The GX Protocol API ecosystem consists of 8 specialised microservices, each owning a bounded domain and exposing a focused set of REST endpoints. All services share common authentication, error handling, and pagination patterns, documented in OpenAPI 3.0 specifications.

• svc-auth (port 3041) — Authentication, sessions, OAuth2 SSO
• svc-kyc (port 3042) — Identity verification, document management
• svc-tokenomics (port 3044) — Transfers, balances, transactions, genesis
• svc-government (port 3045) — Government treasury management, public transparency
• svc-governance — Proposals, voting, execution
• svc-loanpool — Interest-free lending, credit-scored eligibility
• svc-organization (port 3046) — Multi-signature institutional accounts
• svc-trust (port 3047) — Credit scoring, consent management, disputes

Access to our APIs is structured in tiers, reflecting the role and commitment of each participant in the ecosystem.

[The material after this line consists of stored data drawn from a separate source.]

/-- The spec's decision D11 (R45, R46): an access out of range is a warning step, whichever instruction makes it. -/
theorem exec_of_access_outOfRange {i : Instr} {s : State} {ea : Word} {n : Nat} (ha : accessOf i s = some (ea, n))
    (hr : s.memSize < ea.toNat + n) : exec i s = .next (warnStep s (.access ea)) := by
  have hr := inRange_eq_false.mpr hr
  cases exec_shape i s with
  | writes _ _ _ _ hin _ => simp [hin ea n ha] at hr
  | moves _ _ hno _ _ => simp [hno] at ha
  | links _ _ _ hno _ _ => simp [hno] at ha
  | stores _ _ _ ha' hin _ _ => cases ha.symm.trans ha'; simp [hin] at hr
  | warns _ _ ha' _ _ he => cases ha.symm.trans ha'; exact he

theorem exec_onlyWarns_of_access_outOfRange {i : Instr} {s : State} {ea : Word} {n : Nat}
    (ha : accessOf i s = some (ea, n)) (hr : s.memSize < ea.toNat + n) :
    ∃ t, exec i s = .next t ∧ OnlyWarns s t (.access ea) :=
  ⟨_, exec_of_access_outOfRange ha hr, warnStep_onlyWarns s _⟩

/-- The word of four bytes as the number they stand for, the first the least significant (R40). -/
theorem wordOfBytes_eq_ofNat (b0 b1 b2 b3 : Byte) :
    wordOfBytes b0 b1 b2 b3 =
      BitVec.ofNat 32 (b0.toNat + 2 ^ 8 * b1.toNat + 2 ^ 16 * b2.toNat + 2 ^ 24 * b3.toNat) := by
  rw [← wordOfBytes_toNat, BitVec.ofNat_toNat, BitVec.setWidth_eq]

theorem wordByte_toNat (w : Word) (k : Nat) : (wordByte w k).toNat = w.toNat / 2 ^ (8 * k) % 2 ^ 8 := by
  rw [wordByte, BitVec.extractLsb'_toNat, Nat.shiftRight_eq_div_pow]

/-- Two neighbouring bytes of a word, as the number they stand for. -/
theorem wordByte_toNat_pair (w : Word) (k : Nat) :
    (wordByte w k).toNat + 2 ^ 8 * (wordByte w (k + 1)).toNat = w.toNat / 2 ^ (8 * k) % 2 ^ 16 := by
  rw [wordByte_toNat, wordByte_toNat, Nat.mul_succ, Nat.pow_add, ← Nat.div_div_eq_div_mul]
  omega

@[simp] theorem bytesOfWord_length (w : Word) : (bytesOfWord w).length = 4 := rfl

theorem bytesOfWord_getElem? {k : Nat} (w : Word) (hk : k < 4) : (bytesOfWord w)[k]? = some (wordByte w k) := by
  interval_cases k <;> rfl

theorem fetch_eq_memRead32 {s : State} (h : s.pc.toNat + 4 ≤ s.memSize) : fetch s = some (memRead32 s s.pc) :=
  if_pos (inRange_iff.mpr h)

/-- The four bytes from `a` are those of `w`, the least significant first (R39). -/
def HoldsWord (s : State) (a : Nat) (w : Word) : Prop := ∀ k < 4, readByte s (a + k) = wordByte w k

theorem HoldsWord.memRead32 {s : State} {a w : Word} (h : HoldsWord s a.toNat w) : memRead32 s a = w := by
  have h0 : readByte s a.toNat = wordByte w 0 := h 0 (by decide)
  rw [Machine.memRead32, h0, h 1 (by decide), h 2 (by decide), h 3 (by decide), wordOfBytes_wordByte]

• Public API (Available Now): Read-only endpoints that require no authentication, providing transparency into protocol operations:
  • GET /public/treasuries — List all active government treasuries
  • GET /public/treasuries/:countryCode — Treasury overview by country
  • GET /public/treasuries/:countryCode/disbursements — Disbursement history
  • GET /public/treasuries/:countryCode/statistics — Economic statistics
  • GET /proposals — Active governance proposals and voting results
  • GET /public/supply — Total and circulating token supply

• Chartered Partner API: A full-featured suite available exclusively to institutions that have acquired a Global, Regional, or National charter. This is the primary toolkit for building commercial services.
• Validator API: The most privileged tier, granted only to approved Validator institutions. Includes advanced governance functions and real-time economic data streams.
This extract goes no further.